It's no secret that dating is practically extinct on college campuses. If someone does ask another on a date, the rare occurrence seems monumental. From the people I have talked to, women want to go on dates, but the idea that college kids "just don't do that anymore" is stopping men from asking.
So what's the alternative? Hooking up. Hooking up has become the norm. Go to a frat party, get drunk, sleep with a guy, wake up, and leave, suppressing all the shame and guilt that accompanies your actions from the previous night by hanging with friends and drinking even more. The vicious cycle seems to go on forever, rewiring your brain one hookup at a time to desire that and confuse lust with love. Not to mention the dissatisfaction that both men and women feel about hookups.
In Freitas, "Sex and the Soul," she recounts:
"She embraced it as if it were 'the best ever,' just a normal part of the college experience. She thought she was supposed to like it, but to be honest, she actually hated it. Her fellow classmates nodded their heads in silent agreement…. We're not happy with the hookup culture, they said. We feel a constant pressure to do things that make us unsettled."
So why then do we all settle for something we know is below us? In their book, "How To Find Your Soulmate Without Losing Your Soul," Jason and Crystalina Evert dive deep into the why.
"Maybe he'll commit.
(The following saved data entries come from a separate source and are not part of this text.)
-- ==== Sys2Proof/Machine/Ops.lean ====
section
/-! DEFINITION. The named operations every block shares: registers, memory, free values, module time, events, the journal
and interrupts. -/

namespace Sys2Proof.Machine

/-! ### The register file -/

/-- The word at a key; an unlisted register reads 0. -/
def RegFile.get : RegFile → Nat → W32
  | [], _ => 0
  | (k, v) :: r, key => if k = key then v else RegFile.get r key

/-- Inserts an entry at its place in the order of keys. -/
def RegFile.insert (key : Nat) (v : W32) : RegFile → RegFile
  | [] => [(key, v)]
  | (k, w) :: r => if key < k then (key, v) :: (k, w) :: r else (k, w) :: RegFile.insert key v r

/-- The file without the entries of a key. -/
def RegFile.erase (f : RegFile) (key : Nat) : RegFile := f.filter (fun e => e.1 != key)

/-- Sets a register; a value of 0 removes its entry, so that equal files are equal data. -/
def RegFile.set (f : RegFile) (key : Nat) (v : W32) : RegFile :=
  if v = 0 then f.erase key else RegFile.insert key v (f.erase key)

/-- The canonical form: keys strictly rising and no entry 0. -/
def RegFile.wf (f : RegFile) : Bool := rising (f.map (·.1)) && f.all (fun e => e.2 != 0)

namespace Dev

/-- The value of a register field. -/
def get (d : Dev) (f : Fld) : Nat := bits (d.regs.get f.key).toNat f.hi f.lo

/-- Sets a register field and leaves the other bits of its word. -/
def put (d : Dev) (f : Fld) (v : Nat) : Dev :=
  { d with regs := d.regs.set f.key (BitVec.ofNat 32 (putBits (d.regs.get f.key).toNat v f.hi f.lo)) }

/-- Adds to a field that saturates. -/
def bump (d : Dev) (f : Fld) (k : Nat := 1) : Dev := d.put f (satAdd (f.hi + 1 - f.lo) (d.get f) k)

/-- A one-bit field as a truth value. -/
def flag (d : Dev) (f : Fld) : Bool := d.get f != 0

def putB (d : Dev) (f : Fld) (b : Bool) : Dev := d.put f (b2n b)

/-- Hardware sets bits of a W1C field, or a write sets those of a W1S field: they hold against a clear of the same cycle (R35). -/
def raiseBits (d : Dev) (f : Fld) (v : Nat) : Dev :=
  { d.put f (d.get f ||| v) with cyc := { d.cyc with raised := (f.key, v * 2 ^ f.lo) :: d.cyc.raised } }

/-- Sets a one-bit W1C or W1S field (R35). -/
def raise (d : Dev) (f : Fld) : Dev := d.raiseBits f 1

/-- The bits of a field that this cycle has set (R35). -/
def raisedNow (d : Dev) (f : Fld) : Nat :=
  bits ((d.cyc.raised.filter (fun e => e.1 == f.key)).foldl (fun n e => n ||| e.2) 0) f.hi f.lo

/-- Applies a change when a condition holds. -/
def when (d : Dev) (c : Bool) (f : Dev → Dev) : Dev := if c then f d else d

/-! ### Free values (notes/assumptions/2) -/

/-- A free value and the state whose counter has advanced. -/
def fresh (d : Dev) : Nat × Dev := (Config.free d.freeCtr, { d with freeCtr := d.freeCtr + 1 })

/-- A free string of `n` bytes. -/
def freshBytes (d : Dev) (n : Nat) : Bytes × Dev :=
  ((List.range n).map (Config.freeByte d.freeCtr), { d with freeCtr := d.freeCtr + 1 })

end Dev

/-! ### Status codes (R40) -/

def ST_OK := 0x00
def ST_REFUSED_FULL := 0x01
def ST_ILLEGAL_STATE := 0x02
def ST_BAD_ARGUMENT := 0x03
def ST_NOT_PERMITTED := 0x04
def ST_FLUSHED := 0x05
def ST_BUSY_TEST := 0x06
def ST_STALE := 0x07
def ST_INTEGRITY := 0x08
def ST_CAPACITY := 0x09
def ST_TIMEOUT := 0x0A
def ST_JUMP_REFUSED := 0x0B
def ST_DEGRADED := 0x0C
def ST_VERSION := 0x0D
def ST_ORPHANED := 0x0E
def ST_PENDING := 0x0F

/-! ### Codes of states, roles, periods and masters -/

def ModState.code : ModState → Nat
  | .off => 0 | .boot => 1 | .unframed => 2 | .ready => 3 | .service => 4 | .hold => 5 | .test => 6 | .failsafe => 7

def Role.code : Role → Nat
  | .solo => 0 | .active => 1 | .standby => 2 | .syncing => 3 | .ineligible => 4

def BeatSource.code : BeatSource → Nat
  | .crystal => 0 | .pps => 1 | .ptp => 2

/-- A beat period in ns from its code (R74); the reserved codes give 4 ms. -/
def periodNs : Nat → Nat
  | 0 => 2000000 | 1 => 4000000 | 2 => 5000000 | 3 => 8000000 | 4 => 10000000 | _ => 4000000

/-- The code of a beat period. -/
def periodCode (ns : Nat) : Nat :=
  if ns = 2000000 then 0 else if ns = 4000000 then 1 else if ns = 5000000 then 2 else if ns = 8000000 then 3 else 4

/-- The bank of a master: its own copy of every banked register and staging. -/
def bankOf : Master → Nat
  | .core n => n.val
  | .other n => 8 + n.val

/-- The master is an application core. -/
def isCore : Master → Bool
  | .core _ => true
  | .other _ => false

namespace Dev

/-! ### Module time (R276) -/

/-- Module time in ns since the PTP epoch. -/
def now (d : Dev) : Nat := d.beat.base + d.beat.sinceBase

/-- Moves the instant to `t` ns after the last boundary; time does not run back within a beat. A later instant is a new cycle. -/
def atTime (d : Dev) (t : Nat) : Dev :=
  { d with beat := { d.beat with sinceBase := max d.beat.sinceBase t }
           cyc := if d.beat.sinceBase < t then CycleSt.start else d.cyc }

def nowSec (d : Dev) : Nat := d.now / 1000000000

/-- µs since the boundary of the beat in progress. -/
def usInBeat (d : Dev) : Nat := d.beat.sinceBase / 1000

/-! ### Module state -/

def isState (d : Dev) (l : List ModState) : Bool := l.contains d.sys.mstate

/-- SERVICE as SOLO or ACTIVE. -/
def servesAsActive (d : Dev) : Bool :=
  d.sys.mstate == .service && (d.sys.role == .solo || d.sys.role == .active)

/-- READY, SERVICE or HOLD: the Joist runs (R182, R185). -/
def joistRuns (d : Dev) : Bool := d.isState [.ready, .service, .hold]

/-! ### Interrupts -/

/-- The status and the enable register of every block's, radio's and port's interrupt to the cores (R74, R103, R176, R204, R246, R275,
R300, R301, R324, R325, R350, R373, R386, R412, R448, R467, R484, R502, R513, R514). -/
def irqRegs : List (Fld × Fld) :=
  [(Reg.BEAT_IRQ_STATUS.word, Reg.BEAT_IRQ_ENABLE.word), (Reg.RFT_IRQ_STATUS.word, Reg.RFT_IRQ_ENABLE.word),
   (Reg.JST_IRQ_STATUS.word, Reg.JST_IRQ_ENABLE.word), (Reg.TIME_IRQ_STATUS.word, Reg.TIME_IRQ_ENABLE.word),
   (Reg.RTC_IRQ_STATUS.word, Reg.RTC_IRQ_ENABLE.word), (Reg.CLK_FAIL.word, Reg.CLK_IRQ_ENABLE.word),
   (Reg.PWR_IRQ_STATUS.word, Reg.PWR_IRQ_ENABLE.word), (Reg.SIL_IRQ_STATUS.word, Reg.SIL_IRQ_ENABLE.word),
   (Reg.MTR_IRQ_STATUS.word, Reg.MTR_IRQ_ENABLE.word), (Reg.EVR_IRQ_STATUS.word, Reg.EVR_IRQ_ENABLE.word),
   (Reg.PAIR_IRQ_STATUS.word, Reg.PAIR_IRQ_ENABLE.word), (Reg.KEY_IRQ_STATUS.word, Reg.KEY_IRQ_ENABLE.word)] ++
  [(Reg.BST_IRQ_STATUS.word, Reg.BST_IRQ_ENABLE.word), (Reg.FWU_IRQ_STATUS.word, Reg.FWU_IRQ_ENABLE.word),
   (Reg.LGT_IRQ_STATUS.word, Reg.LGT_IRQ_ENABLE.word), (Reg.HLK_IRQ_STATUS.word, Reg.HLK_IRQ_ENABLE.word),
   (Reg.USB_IRQ_STATUS.word, Reg.USB_IRQ_ENABLE.word)] ++
  (List.range 4).map (fun r => (Reg.RAD_IRQ_STATUS.word r, Reg.RAD_IRQ_ENABLE.word r)) ++
  [0, 1, 2, 3, 4, 5, 6, 7, 14, 15].map (fun w => (Reg.TRK_IRQ_STATUS.word w, Reg.TRK_IRQ_ENABLE.word w))

/-- The interrupts raised to the cores, by their status registers: a status bit and its enable bit are both 1. -/
def irqs (d : Dev) : List Fld := (irqRegs.filter (fun r => d.get r.1 &&& d.get r.2 != 0)).map (·.1)

/-! ### Event recorder: acceptance (R375-R379) -/

/-- Starts a flush of the records present, or remembers it while one is under way (R379). -/
def startFlush (d : Dev) : Dev :=
  if d.evr.flushLeft > 0 then { d with evr := { d.evr with flushAgain := true } }
  else
    let d1 : Dev := { d with evr := { d.evr with flushLeft := d.evr.buf.length, flushAt := d.now } }
    if d.evr.buf.isEmpty then d1.raise Reg.EVR_IRQ_STATUS.flush_done else d1

/-- The sequence after `n` (R375): 0 is skipped. -/
def nextSeqAfter (n : Nat) : Nat := if n ≥ 0xFFFFFFFF then 1 else n + 1

/-- The pending suppressed count of a code. -/
def pendingOf (d : Dev) (code : Nat) : Nat := sumOf (d.evr.pend.filter (fun p => p.code == code)) (·.count)

/-- Accepts a record into the buffer, or refuses it when the buffer is full (R375, R377, R378, R379). -/
def acceptEvent (d : Dev) (e : EvCode) (args : List Nat) : Dev :=
  if d.evr.buf.length ≥ 4096 then
    ({ d with evr := { d.evr with lostNow := d.evr.lostNow + 1 } }.bump Reg.EVR_LOST.buf_refused).raise
      Reg.EVR_IRQ_STATUS.lost
  else
    let r : EvRec := ⟨d.evr.nextSeq, d.nowSec % 2 ^ 48, d.now % 1000000000 * 65536 / 1000000000, e.code, e.sev,
      min (d.pendingOf e.code) 65535, min d.evr.lostNow 65535, args⟩
    let d1 : Dev := { d with
      evr := { d.evr with
        buf := d.evr.buf ++ [r], nextSeq := nextSeqAfter d.evr.nextSeq, lostNow := 0,
        pend := d.evr.pend.filter (fun p => p.code != e.code) }
      cyc := { d.cyc with records := r.seq :: d.cyc.records } }
    let d2 := if e.sev ≥ 5 then d1.raise Reg.EVR_IRQ_STATUS.severe else d1
    if e.sev ≥ 5 || d2.evr.buf.length ≥ 2048 then d2.startFlush else d2

/-- Counts a suppression of a code (R376, R378). -/
def suppressEvent (d : Dev) (code : Nat) : Dev :=
  let p := if d.evr.pend.any (fun p => p.code == code) then
      d.evr.pend.map (fun p => if p.code = code then { p with count := p.count + 1 } else p)
    else d.evr.pend ++ [{ code := code, count := 1, since := d.now }]
  { d with evr := { d.evr with pend := p } }.bump Reg.EVR_SUPP.word

/-- Offers a record (R376): severity 6 and 7 pass and take no token; SUPPRESSED records are never suppressed (R378); a
tracked code needs 10⁶ units of its bucket. Before the recorder has started a record waits for the first record of the run
(R383; notes/assumptions/8). -/
def offerNow (d : Dev) (e : EvCode) (args : List Nat) : Dev :=
  if !d.evr.started then { d with evr := { d.evr with held := d.evr.held ++ [⟨e, args⟩] } }
  else if e.sev ≥ 6 || e.code = 0x0D02 then d.acceptEvent e args
  else match d.evr.limits.find? (fun b => b.code == e.code) with
    | none => d.acceptEvent e args
    | some b =>
      if b.units ≥ 1000000 then
        { d with evr := { d.evr with limits := d.evr.limits.map (fun x : Bucket =>
            if x.code = e.code then { x with units := x.units - 1000000 } else x) } }.acceptEvent e args
      else d.suppressEvent e.code

/-- A record is offered in the cycle of the command: it waits for those of lower block IDs (R375). -/
def offer (d : Dev) (e : EvCode) (args : List Nat) : Dev :=
  { d with evr := { d.evr with offers := d.evr.offers ++ [⟨e, args⟩] } }

/-- The records offered in one cycle, in ascending order of block ID and in order of offer within a block (R375). -/
def offersInOrder (l : List EvOffer) : List EvOffer := sortBy (fun o : EvOffer => o.ev.code / 256) l

/-- Takes the records offered in this cycle (R375). -/
def settleOffers (d : Dev) : Dev :=
  (offersInOrder d.evr.offers).foldl (fun d o => d.offerNow o.ev o.args) { d with evr := { d.evr with offers := [] } }

/-- SUPPRESSED records for every pending count (R378). -/
def writeSuppressed (d : Dev) : Dev :=
  d.settleOffers.evr.pend.foldl (fun d p =>
    { d with evr := { d.evr with pend := d.evr.pend.filter (fun x => x.code != p.code) } }.offerNow
      Ev.SUPPRESSED [p.code, p.count]) d.settleOffers

/-- The buckets of an EVENTS section, full, with the default of 0x0011 where the section has none (R72, R376). -/
def bucketsOf (l : List (Nat × Nat × Nat)) : List Bucket :=
  let own := l.map (fun (c, r, b) => (⟨c, r, b, b * 1000000⟩ : Bucket))
  if own.any (fun b => b.code == 0x0011) then own else ⟨0x0011, 1000, 8, 8000000⟩ :: own

/-! ### The journal (R328-R332) -/

/-- Bytes of records in force in the ring of `v`, the record it replaces left out (R331). -/
def ringUsed (d : Dev) (v : JVal) : Nat :=
  sumOf (d.sil.recs.filter (fun r => r.val.region == v.region && r.val.typeKey != v.typeKey)) (fun r => r.val.size)

/-- The write leaves at least 16 KiB of its ring free of records in force (R331). -/
def ringRoom (d : Dev) (v : JVal) : Bool := d.ringUsed v + v.size + 16384 ≤ v.region.2

/-- Commits a record: it takes the next sequence and replaces the record of its type and key (R328, R329, R331). A Sill mounted
read-only takes those of the boot ledger region alone (R453). -/
def commit (d : Dev) (v : JVal) : Dev :=
  if d.sil.readOnly && 3 < v.typeKey.1 then d
  else { d with sil := d.sil.append v }

/-- Commits a record if its ring has room, else refuses it (R331). -/
def commitChecked (d : Dev) (v : JVal) : Dev × Nat :=
  if d.ringRoom v then (d.commit v, ST_OK)
  else ((d.raise Reg.SIL_IRQ_STATUS.journal_full).offer Ev.JOURNAL_FULL [v.region.1, v.typeKey.1], ST_CAPACITY)

/-- The record in force of a type and key. -/
def inForce (d : Dev) (typ key : Nat) : Option JVal :=
  (d.sil.recs.find? (fun r => r.val.typeKey == (typ, key))).map (·.val)

/-- Rank of a priority, 0 first (R332). -/
def prioRank : JPrio → Nat
  | .flush => 0 | .safety => 1 | .snapshot => 2 | .pair => 3 | .events => 4 | .app => 5

/-- The journal engine begins its next record, by priority and then by order of request, when none is under way (R332). -/
def journalStart (d : Dev) : Dev :=
  match d.sil.current, sortBy (fun r : JReq => prioRank r.prio) d.sil.queue with
  | none, r :: _ =>
    { d with sil := { d.sil with current := some r, queue := d.sil.queue.erase r } }
  | _, _ => d

/-- Asks the journal engine for a record (R332). -/
def journal (d : Dev) (p : JPrio) (v : JVal) (bank : Nat := 0) : Dev :=
  { d with sil := { d.sil with queue := d.sil.queue ++ [JReq.mk p v bank] } }.journalStart

/-- The boot count in force (R335). -/
def bootCount (d : Dev) : Nat :=
  match d.inForce 0x0003 0 with
  | some (.epoch n) => n
  | _ => 0

/-- The session epoch (R335). -/
def epoch (d : Dev) : Nat := d.bootCount % 256

/-- The staged upper half of a 64-bit writable pair, by the key of its _HI register; 0 when none is staged (R34). -/
def stagedHi (d : Dev) (bank : Nat) (hi : Fld) : Nat :=
  match d.staged.find? (fun x => x.bank == bank && x.key == hi.key) with | some x => x.value | none => 0

/-- A write of a _HI register stages it for the writing master (R34). -/
def stageHi (d : Dev) (bank : Nat) (hi : Fld) (v : Nat) : Dev :=
  { d with staged := ⟨bank, hi.key, v⟩ :: d.staged.filter (fun x => !(x.bank == bank && x.key == hi.key)) }

/-- A write of a _LO register commits both halves and spends the staged _HI (R34). -/
def commitPair (d : Dev) (bank : Nat) (lo hi : Fld) (v : Nat) : Dev :=
  (({ d with staged := d.staged.filter (fun x => !(x.bank == bank && x.key == hi.key)) } : Dev).put lo v).put hi (d.stagedHi bank hi)

/-- The land of a PINMUX entry runs its dedicated function while a Cut List is in force (R519). -/
def landDedicated (d : Dev) (i : Nat) : Bool := d.lnd.pinmux.getD i 0 % 16 == 0

/-- PPS_IN and the host link run their dedicated functions in UNFRAMED too (R520). -/
def alwaysDedicated (d : Dev) (entries : List Nat) : Bool := d.cut.image.isNone || entries.all (fun i => d.landDedicated i)

end Dev

/-- Lifts a change of the machine to a step of the state: the queue is left alone. -/
def State.run (s : State) (f : Dev → Dev) : Host.Outcome State Fault Refusal := .next { s with dev := (f s.dev).settleOffers }

/-- A step at instant `t` of the beat in progress. -/
def State.runAt (s : State) (t : Nat) (f : Dev → Dev) : Host.Outcome State Fault Refusal := s.run (fun d => f (d.atTime t))

end Sys2Proof.Machine
end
It's just for fun. I don't want a committed relationship anyway. It makes me feel wanted."
All of these responses are things we tell ourselves and others, downplaying our guilt and shame from our actions, and continuously making ourselves act in a way that is contradictory to our design as humans.
"The reason why hooking up has become so prevalent is because it preys upon the weakness and fear of both men and women. Men often fear commitment, and women often fear that having high standards will lead to loneliness."
It's sad, but it's true. How many women have lowered their standards in an attempt to feel loved by someone they knew couldn't live up to them? How many men have curved commitment by hooking up?
The depressing reality of hook-ups is that it always leaves us more lonely and sad than before the encounters. We are created in God's image and likeness and when we stoop to hooking up we forget that we are worth more than our bodies. We have more to offer someone than just our bodies. We are body and soul. God created us to give love and receive love.
"By means of the hook-up, a woman trains herself to avoid what is essential to love… sacrifice, patience, trust, and exclusivity."
Hook-ups speak the opposite of love. If requires no commitment, no sacrifice, no dying to oneself for the good of the other. Do yourself a favor, raise your standards and hang up on hookups.